Listeners for your Network Load Balancers - Elastic Load Balancing
Listener configurationListener rules
Services or capabilities described in Amazon Web Services documentation might vary by Region. To see the differences applicable to the China Regions, see Getting Started with Amazon Web Services in China (PDF).

Listeners for your Network Load Balancers

A listener is a process that checks for connection requests, using the protocol and port that you configure. Before you start using your Network Load Balancer, you must add at least one listener. If your load balancer has no listeners, it can't receive traffic from clients. The rule that you define for a listener determines how the load balancer routes requests to the targets that you register, such as EC2 instances.

Contents

Listener configuration

Listeners support the following protocols and ports:

  • Protocols: TCP, TLS, UDP, TCP_UDP

  • Ports: 1-65535

You can use a TLS listener to offload the work of encryption and decryption to your load balancer so that your applications can focus on their business logic. If the listener protocol is TLS, you must deploy exactly one SSL server certificate on the listener. For more information, see TLS listeners for your Network Load Balancer.

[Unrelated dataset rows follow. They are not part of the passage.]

/-- The records of one period, in order, without their numbers. -/
def Dev.tlmSet (d : Dev) : List Nat :=
  let quays := (maskBits (d.get Obj.tlmQuayMask) 128).filter fun q => d.qstate q != 0 && d.qstate q != 5 && !quayAbsent d.part q
  let slices := if d.get Obj.tlmSlices = 1 then (List.range 16).filter fun s => d.get (Obj.sliceState s) == 0 else []
  [d.tlmDevice] ++ quays.map d.tlmQuay ++ slices.map d.tlmSlice

/-- A record takes the next number; the buffer keeps the latest 4,096. -/
def Dev.tlmKeep (r : Nat) (d : Dev) : Dev :=
  let n := d.get Obj.tlmSeq + 1
  (d.put Obj.tlmSeq n).setObs fun o => { o with
    records := (if 4096 ≤ o.records.length then o.records.drop 1 else o.records) ++ [n + r] }

/-- TELEMETRY_PERIOD. -/
def effTelemetryPeriod (d : Dev) : Dev :=
  (if d.get Obj.tlmEnable = 1 then d.tlmSet.foldl (fun d r => d.tlmKeep r) d else d).setObs fun o => { o with period := [] }

def execTelemetryPeriod (s : State) : Host.Outcome State Fault Refusal := liveLift effTelemetryPeriod s

/-! Trace (R440). -/

/-- WRONG_MODE at D0. -/
def checkTrace (_ : Call) (_ : Nat) (d : Dev) : Nat := if d.get Obj.debugLevel = 0 then Status.wrongMode else Status.success

def actTraceStart : Act := { check := checkTrace, effect := fun _ _ _ d => d.traceTo d.traceRuns }

def execTraceStart (c : Call) (v : Nat) (s : State) : Host.Outcome State Fault Refusal :=
  writeRow actTraceStart c Obj.traceStart v s

def actTraceStop : Act := { effect := fun _ _ _ d => d.put Obj.traceState 0 }

def execTraceStop (c : Call) (v : Nat) (s : State) : Host.Outcome State Fault Refusal :=
  writeRow actTraceStop c Obj.traceStop v s

/-- A port code of TRACE_CONTROL: a crossbar input, or 0xFF for none (R438). -/
def tracePortOk (p : Nat) : Bool := decide (p < 196) || p == 0xFF

/-- TRACE_CONTROL. A write that uses an undefined port code is refused (R5). -/
def actTraceControl : Act :=
  { storeAct Obj.traceControl with
    check := fun c v d => firstStatus
      (if tracePortOk (byteAt v 1) && tracePortOk (byteAt v 2) then Status.success else Status.badValue) (checkTrace c v d) }

/-- TRACE_FILTER. -/
def actTraceFilter : Act :=
  { check := fun c v d => firstStatus (if byteAt v 4 < 2 then Status.success else Status.badValue) (checkTrace c v d)
    effect := fun _ v _ d => d.put Obj.traceFilter (filterStored v) }

/-! The test access port (R441, R442). Table 16.7 codes; what leaves by JTAG_TDO is a `proto` answer of protocol 6. -/

/-- The port works whenever VAUX is good. -/
def Dev.tapLive (f : Dev → Dev) (d : Dev) : Dev := if d.boot = .off then d else f d

/-- Every quay in L0 leaves it and is HELD. -/
def Dev.scanHolds (d : Dev) : Dev := d.forEach ((List.range 128).filter d.isUp) Dev.holdLink

/-- The instruction register takes a code. A test that takes effect holds the quays; one that no longer does lets them train. Where
a test is not allowed it acts as BYPASS, until the device enters a state that allows it. -/
def Dev.putTap (code : Nat) (d : Dev) : Dev :=
  let e := d.setObs fun o => { o with tap := code }
  if e.scanned then e.scanHolds else e.scanEnds d.scanned
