-- ==== Sys2Proof/Machine/Zmp.lean ====
section
/-!
DEFINITION. ZMP: operations, request messages, frames, events, deferred answers and fabric time (R287 to R312, R316).
-/

namespace Sys2Proof.Machine

open Sys2Proof

/-! Operations as messages of their own (R301, R302). -/

/-- The key of an object reference. -/
def keyOf (o : ObjRef) : Nat := 256 * (o.index % 65536) + o.sub % 256

/-- What follows a message: sessions that end, then a waiting autostart (R29, R377). -/
def Dev.messageEnd (d : Dev) : Dev := (d.endMessage).tryAutostart

/-- A row that is a write of one object by ZMP. -/
def zmpRow (a : Act) (c : Call) (o v : Nat) (s : State) : Host.Outcome State Fault Refusal :=
  liveLift (fun d => (d.zmpWrite a c o v).messageEnd) s

/-- A reading operation of one message: its answer goes to the caller. -/
def Dev.answering (f : Dev → Dev × OpAnswer) (c : Call) (d : Dev) : Dev :=
  if d.callerOpen c.caller then (f d).1.send (.answer c.caller (f d).2) else d

/-- READ. -/
def execRead (c : Call) (o : ObjRef) (s : State) : Host.Outcome State Fault Refusal :=
  liveLift (Dev.answering (Dev.readOp c.caller (keyOf o)) c) s

/-- DESCRIBE. -/
def execDescribe (c : Call) (o : ObjRef) (s : State) : Host.Outcome State Fault Refusal :=
  liveLift (Dev.answering (fun d => (d, d.describeOp c.caller (keyOf o))) c) s

/-- NEXT. -/
def execNext (c : Call) (o : ObjRef) (s : State) : Host.Outcome State Fault Refusal :=
  liveLift (Dev.answering (fun d => (d, d.nextOp (keyOf o))) c) s

/-- WRITE. -/
def execWrite (c : Call) (o : ObjRef) (v : Nat) (s : State) : Host.Outcome State Fault Refusal :=
  zmpRow (actOf (keyOf o)) { c with expect := none } (keyOf o) v s

/-- WRITE_CAS. -/
def execWriteCas (c : Call) (o : ObjRef) (seq v : Nat) (s : State) : Host.Outcome State Fault Refusal :=
  zmpRow (actOf (keyOf o)) { c with expect := some seq } (keyOf o) v s

/-- STORE. -/
def execStore (c : Call) (v : Nat) (s : State) : Host.Outcome State Fault Refusal := zmpRow actStore c Obj.store v s

/-- RESTORE_DEFAULTS. -/
def execRestoreDefaults (c : Call) (v : Nat) (s : State) : Host.Outcome State Fault Refusal :=
  zmpRow actRestoreDefaults c Obj.restoreDefaults v s

/-- GROUP_CLAIM. -/
def execGroupClaim (c : Call) (v : Nat) (s : State) : Host.Outcome State Fault Refusal :=
  zmpRow actGroupClaim c Obj.groupClaim v s

/-- GROUP_RELEASE. -/
def execGroupRelease (c : Call) (v : Nat) (s : State) : Host.Outcome State Fault Refusal :=
  zmpRow actGroupRelease c Obj.groupRelease v s

/-- SESSION_CLOSE. -/
def execSessionClose (c : Call) (v : Nat) (s : State) : Host.Outcome State Fault Refusal :=
  zmpRow actSessionClose c Obj.sessionClose v s

/-- TIME_SOURCE. -/
def execTimeSourceWrite (c : Call) (v : Nat) (s : State) : Host.Outcome State Fault Refusal :=
  zmpRow actTimeSource c Obj.timeSource v s

/-! Request messages (R299, R300). -/

/-- The object an operation names. -/
def opKey : ZmpOp → Nat
  | .read o => keyOf o
  | .write o _ _ => keyOf o
  | .writeCas o _ _ _ => keyOf o
  | .describe o => keyOf o
  | .next o => keyOf o
  | .bad o => keyOf o

/-- The operation has no code of Table 10.10. -/
def opBad : ZmpOp → Bool
  | .bad _ => true
  | _ => false

/-- Bytes of value that an operation's answer carries, answered as SUCCESS would answer it. -/
def Dev.answerLen (d : Dev) : ZmpOp → Nat
  | .read o => d.readLen (keyOf o)
  | .write o _ _ => if keyOf o = Obj.allocGrant then 16 else 0
  | .writeCas o _ _ _ => if keyOf o = Obj.allocGrant then 16 else 0
  | .describe o => ((d.rowOf (keyOf o)).map fun r => describeLen r.1).getD 0
  | .next _ => 4
  | .bad _ => 0

/-- Bytes of the response as SUCCESS would answer it: operations are padded to a multiple of 8 B. -/
def Dev.responseLen (d : Dev) (ops : List ZmpOp) : Nat := 8 + (ops.map fun o => 16 + (d.answerLen o + 7) / 8 * 8).sum

/-- MSG_STATUS of a message that executes nothing: 1 MALFORMED, 2 TOO_LARGE; else 0. -/
def Dev.messageStatus (d : Dev) (m : ZmpMsg) : Nat :=
  if !m.wellFormed ∨ m.ops.length = 0 ∨ 32 < m.ops.length ∨ m.ops.any opBad then 1
  else if 4096 < m.bytes ∨ 4096 < d.responseLen m.ops then 2
  else 0

/-- One operation of a message. -/
def Dev.zmpOp (c : Caller) (env : Env) (op : ZmpOp) (d : Dev) : Dev × OpAnswer :=
  match op with
  | .read o => d.readOp c (keyOf o)
  | .write o len v => closeStale (keyOf o) v (d.manifestOp (actOf (keyOf o)) { caller := c, len := len, env := env } (keyOf o) v)
  | .writeCas o seq len v =>
    closeStale (keyOf o) v (d.manifestOp (actOf (keyOf o)) { caller := c, expect := some seq, len := len, env := env } (keyOf o) v)
  | .describe o => (d, d.describeOp c (keyOf o))
  | .next o => (d, d.nextOp (keyOf o))
  | .bad o => (d, statusAnswer Status.notExecuted (keyOf o))

/-- The operations of a message in their order; with `stop`, those after the first that fails are not executed. -/
def Dev.zmpOps (c : Caller) (env : Env) (stop : Bool) : List ZmpOp → Dev → Dev × List OpAnswer
  | [], d => (d, [])
  | op :: ops, d =>
    let r := d.zmpOp c env op
    if stop ∧ r.2.status ≠ Status.success then (r.1, r.2 :: ops.map fun o => statusAnswer Status.notExecuted (opKey o))
    else
      let q := r.1.zmpOps c env stop ops
      (q.1, r.2 :: q.2)

/-- A message and its response. -/
def Dev.runMessage (c : Caller) (m : ZmpMsg) (d : Dev) : Dev × Response :=
  let st := d.messageStatus m
  if st ≠ 0 then (d, { msgId := m.msgId, status := st, ops := [] })
  else
    let r := d.zmpOps c m.env m.stopOnError m.ops
    (r.1, { msgId := m.msgId, status := 0, ops := r.2 })

/-- The last four responses are kept. -/
def keepResponse (l : List Response) (r : Response) : List Response := (l ++ [r]).drop (l.length - 3)

/-- A request message of a session. -/
def Dev.zmpMessage (x : Session) (m : ZmpMsg) (d : Dev) : Dev :=
  match x.responses.find? (·.msgId == m.msgId) with
  | some r => d.send (.response x.slot r)
  | none =>
    if 4 ≤ m.unanswered then d.send (.response x.slot { msgId := m.msgId, status := 3, ops := [] })
    else
      let r := d.runMessage (.session x.slot) m
      ((r.1.setSession x.slot fun y => { y with responses := keepResponse y.responses r.2 }).send (.response x.slot r.2)).messageEnd

/-! Frames (R294 to R296). -/

/-- FRAME_ERROR: 1 bad header, 2 bad length, 3 no such session, 4 wrong binding. -/
def Dev.frameError (b : Binding) (code : Nat) (d : Dev) : Dev := (d.count Obj.frameErrors 1).send (.frame b 4 code)

/-- The 32 B of an IDENTIFY response. -/
def Dev.identity (d : Dev) : Nat :=
  d.get Obj.part + d.get Obj.vendorId * 2 ^ 8 + d.get Obj.deviceId * 2 ^ 24 + d.get Obj.fabricId * 2 ^ 40 +
    (16 - d.mgmt.sessions.length) * 2 ^ 56 + bytesAt ((d.bw.running.map (·.version)).getD 0) 0 24 * 2 ^ 64

/-- A SECURED frame. -/
def Dev.securedFrame (b : Binding) (slot : Nat) (m : ZmpMsg) (d : Dev) : Dev :=
  match d.session slot with
  | none => d.frameError b 3
  | some x => if x.binding = b.address then d.zmpMessage x m else d.frameError b 4

/-- ZMP_FRAME. -/
def effZmpFrame (f : Frame) (d : Dev) : Dev :=
  if !d.hearsFrame f.binding then d
  else if f.magic ≠ 0x5A4D ∨ f.version ≠ 1 then d.frameError f.binding 1
  else if !f.lenOk ∨ 4224 < f.bodyLen then d.frameError f.binding 2
  else match f.body with
    | .secured slot m => d.securedFrame f.binding slot m
    | .identify => d.send (.frame f.binding 3 d.identity)
    | .other => d.frameError f.binding 1

def execZmpFrame (f : Frame) (s : State) : Host.Outcome State Fault Refusal := liveLift (effZmpFrame f) s

/-- IDENTIFY. -/
def effIdentify (b : Binding) (d : Dev) : Dev := if d.hearsFrame b then d.send (.frame b 3 d.identity) else d

def execIdentify (b : Binding) (s : State) : Host.Outcome State Fault Refusal := liveLift (effIdentify b) s

/-! Events and deferred answers (R306, R310). -/

/-- EVENT_ACK. -/
def effEventAck (slot seq : Nat) (d : Dev) : Dev :=
  d.setSession slot fun x => { x with unacked := x.unacked.filter fun e => decide (seq < e.seq) }

def execEventAck (slot seq : Nat) (s : State) : Host.Outcome State Fault Refusal := liveLift (effEventAck slot seq) s

/-- EVENT_RETRY: what is not acknowledged is sent again. -/
def effEventRetry (d : Dev) : Dev := d.sendAll (d.mgmt.sessions.flatMap fun x => x.unacked.map fun e => .event x.slot false e)

def execEventRetry (s : State) : Host.Outcome State Fault Refusal := liveLift effEventRetry s

/-- COMMAND_ANSWER: an answer that is ready goes out as an event (Table 14.9). -/
def effCommandAnswer (slot seq status value : Nat) (d : Dev) : Dev :=
  if d.mgmt.ready.contains (slot, seq, status, value) then
    (d.setMgmt fun m => { m with
      ready := m.ready.erase (slot, seq, status, value)
      due := m.due.erase (slot, seq) }).raise
      (info 0 0x8003 0 0xFFFF (status + seq * 2 ^ 64 + (if status = 0 then value % 2 ^ 128 else 0) * 2 ^ 128))
  else d

def execCommandAnswer (slot seq status value : Nat) (s : State) : Host.Outcome State Fault Refusal :=
  liveLift (effCommandAnswer slot seq status value) s

/-- HEARTBEAT_TIMEOUT. -/
def effHeartbeatTimeout (slot : Nat) (d : Dev) : Dev := if (d.session slot).isSome then d.dropSession slot else d

def execHeartbeatTimeout (slot : Nat) (s : State) : Host.Outcome State Fault Refusal := liveLift (effHeartbeatTimeout slot) s

/-! Fabric time (R311, R312). -/

/-- A measurement of a source counts: 1 and 2 the PTP ports, 4 PTM on a Host quay that is UP (Table 3.4). -/
def Dev.measures (d : Dev) (src : Nat) : Bool :=
  let sel := d.get Obj.timeSource
  ((src == 1 || src == 2) && (sel == src || sel == 3)) || (src == 4 && d.ptmOn (d.get Obj.timePtmQuay) && d.isUp (d.get Obj.timePtmQuay))

/-- An offset that is stepped, not slewed: the first one, and one above 1 µs. -/
def Dev.stepsTime (d : Dev) (offset : Int) : Bool := !d.mgmt.aligned || decide (1000 < offset.natAbs)

/-- Fabric time is aligned: by a step, or by a slew that the time base carries out. -/
def Dev.align (offset : Int) (d : Dev) : Dev :=
  if d.stepsTime offset then
    (({ d with time := ((d.time : Int) + offset).toNat }.setMgmt fun m => { m with aligned := true, slew := 0, slewRun := 0 }).count
      Obj.timeStepCount 1).stepGates offset
  else d.setMgmt fun m => { m with slew := offset }

/-- Consecutive offsets below 100 ns with this one. -/
def Dev.goodRun (d : Dev) (offset : Int) : Nat := if offset.natAbs < 100 then d.mgmt.goodOffsets + 1 else 0

/-- TIME_STATE after a measurement: LOCKED from the sixteenth good offset, ACQUIRING from FREE_RUN and HOLDOVER. -/
def timeStateAfter (was run : Nat) : Nat := if 16 ≤ run then 2 else if was = 0 ∨ was = 3 then 1 else was

/-- An I32 value. -/
def clampI32 (i : Int) : Nat := ofSigned 32 (max (-(2 ^ 31)) (min i (2 ^ 31 - 1)))

/-- TIME_MEASUREMENT: the source's time minus fabric time. -/
def effTimeMeasurement (src : Nat) (offset : Int) (d : Dev) : Dev :=
  if d.measures src then
    let run := d.goodRun offset
    let d := d.putAll [(Obj.timeOffset, clampI32 offset), (Obj.timeState, timeStateAfter (d.get Obj.timeState) run)]
    (d.setMgmt fun m => { m with goodOffsets := run }).align offset
  else d

def execTimeMeasurement (src : Nat) (offset : Int) (s : State) : Host.Outcome State Fault Refusal :=
  liveLift (effTimeMeasurement src offset) s

/-- TIME_HOLDOVER: the time base runs on its own, and Type 49 is raised once. -/
def effTimeHoldover (d : Dev) : Dev := d.holdover

def execTimeHoldover (s : State) : Host.Outcome State Fault Refusal := liveLift effTimeHoldover s

/-- Nanoseconds that the time base advances in a tick: one, or one more or less when 10,000 ticks of a slew are over (100 ppm). -/
def Mgmt.tickLength (m : Mgmt) : Nat := if m.slew = 0 ∨ m.slewRun < 9999 then 1 else if 0 < m.slew then 2 else 0

/-- The slew after a tick. -/
def Mgmt.tickSlew (m : Mgmt) : Mgmt :=
  if m.slew = 0 then m
  else if m.slewRun < 9999 then { m with slewRun := m.slewRun + 1 }
  else { m with slewRun := 0, slew := if 0 < m.slew then m.slew - 1 else m.slew + 1 }

/-- The tiles whose reference is PRESENT. -/
def Dev.presentTiles (d : Dev) : List Nat := (List.range 8).filter fun t => !tileAbsent d.part t && d.get (Obj.refclkStatus t) == 1

/-- The core flits toward a quay that a decision could start now: the heads toward each of its outputs at a break point. -/
def Dev.startable (d : Dev) (q : Nat) : List CoreFlit :=
  ((d.portsOf q).filter fun o => !d.net.voq.any fun f => f.out == o && decide (f.left < f.units)).flatMap fun o => heads o [] d.net.voq

/-- A core flit waits only for partner credit (event 0x09), or only on its gate or shaper (event 0x0A). -/
def Dev.waitsOnly (d : Dev) (q code : Nat) (f : CoreFlit) : Bool :=
  let opened := d.gateAllows q f.cls f.units && d.shaperAllows q f.cls
  let paid := d.creditsFor q f
  d.roomFor f && d.streamAllows f && (if code = 0x09 then opened && !paid else paid && !opened)

/-- A nanosecond in which a core flit of a class that a counter selects waits is counted by it (Table 16.4). -/
def Dev.countWaits (q code : Nat) (d : Dev) : Dev :=
  let waiting := (d.startable q).filter (d.waitsOnly q code)
  if Tab.get 1 d.man Obj.countEnable = 1 then
    (List.range 8).foldl (fun e k =>
      if waiting.any fun f => d.counts (0xC100 + q) k code { cls := f.cls } then e.bumpCounter (0xC100 + q) k 1 else e) d
  else d

/-- The quays toward which core flits wait in VOQs. -/
def Dev.queuedQuays (d : Dev) : List Nat :=
  d.allQuays.filter fun q => d.net.voq.any fun f => decide (f.out < 128) && d.quayOfPort f.out == q

/-- A nanosecond of the time base: fabric time, the counters of the tiles (R430), and the events of Table 16.4 that count time:
0x09 and 0x0A of waiting core flits, 0x0B of HELD quays; and the event records that wait are written to their rings (R250). -/
def Dev.tick (d : Dev) : Dev :=
  if d.powered then
    let now := d.time + d.mgmt.tickLength
    let d := { d with time := now, mgmt := d.mgmt.tickSlew }
    let d := d.setObs fun o => { o with ticks := d.presentTiles.foldl (fun t k => Tab.set 0 t k (Tab.get 0 t k + 1)) o.ticks }
    let d := d.forEach d.queuedQuays fun q d => (d.countWaits q 0x09).countWaits q 0x0A
    let d := d.forEach (d.allQuays.filter fun q => d.qstate q == 4) fun q d => d.event (0xC100 + q) 0x0B 1 {}
    { (((d.endLaneRamp.craneGoOn).ringStores).tgGoOn).wakeForQueues with time := now }
  else d

end Sys2Proof.Machine
end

If you must ensure that the targets decrypt TLS traffic instead of the load balancer, you can create a TCP listener on port 443 instead of creating a TLS listener. With a TCP listener, the load balancer passes encrypted traffic through to the targets without decrypting it.

To support both TCP and UDP on the same port, create a TCP_UDP listener. The target groups for a TCP_UDP listener must use the TCP_UDP protocol.

For dualstack Network Load Balancers, only TCP and TLS protocols are supported.

You can use WebSockets with your listeners.

All network traffic sent to a configured listener is classified as intended traffic. Network traffic that does not match a configured listener is classified as unintended traffic. ICMP requests other than Type 3 are also considered unintended traffic. Network Load Balancers drop unintended traffic without forwarding it to any targets. TCP data packets sent to the listener port for a configured listeners that are not new connections or part of an active TCP connection are rejected with a TCP reset (RST).

For more information, see Request routing in the Elastic Load Balancing User Guide.

Listener rules

When you create a listener, you specify a rule for routing requests. This rule forwards requests to the specified target group. To update this rule, see Update a listener for your Network Load Balancer.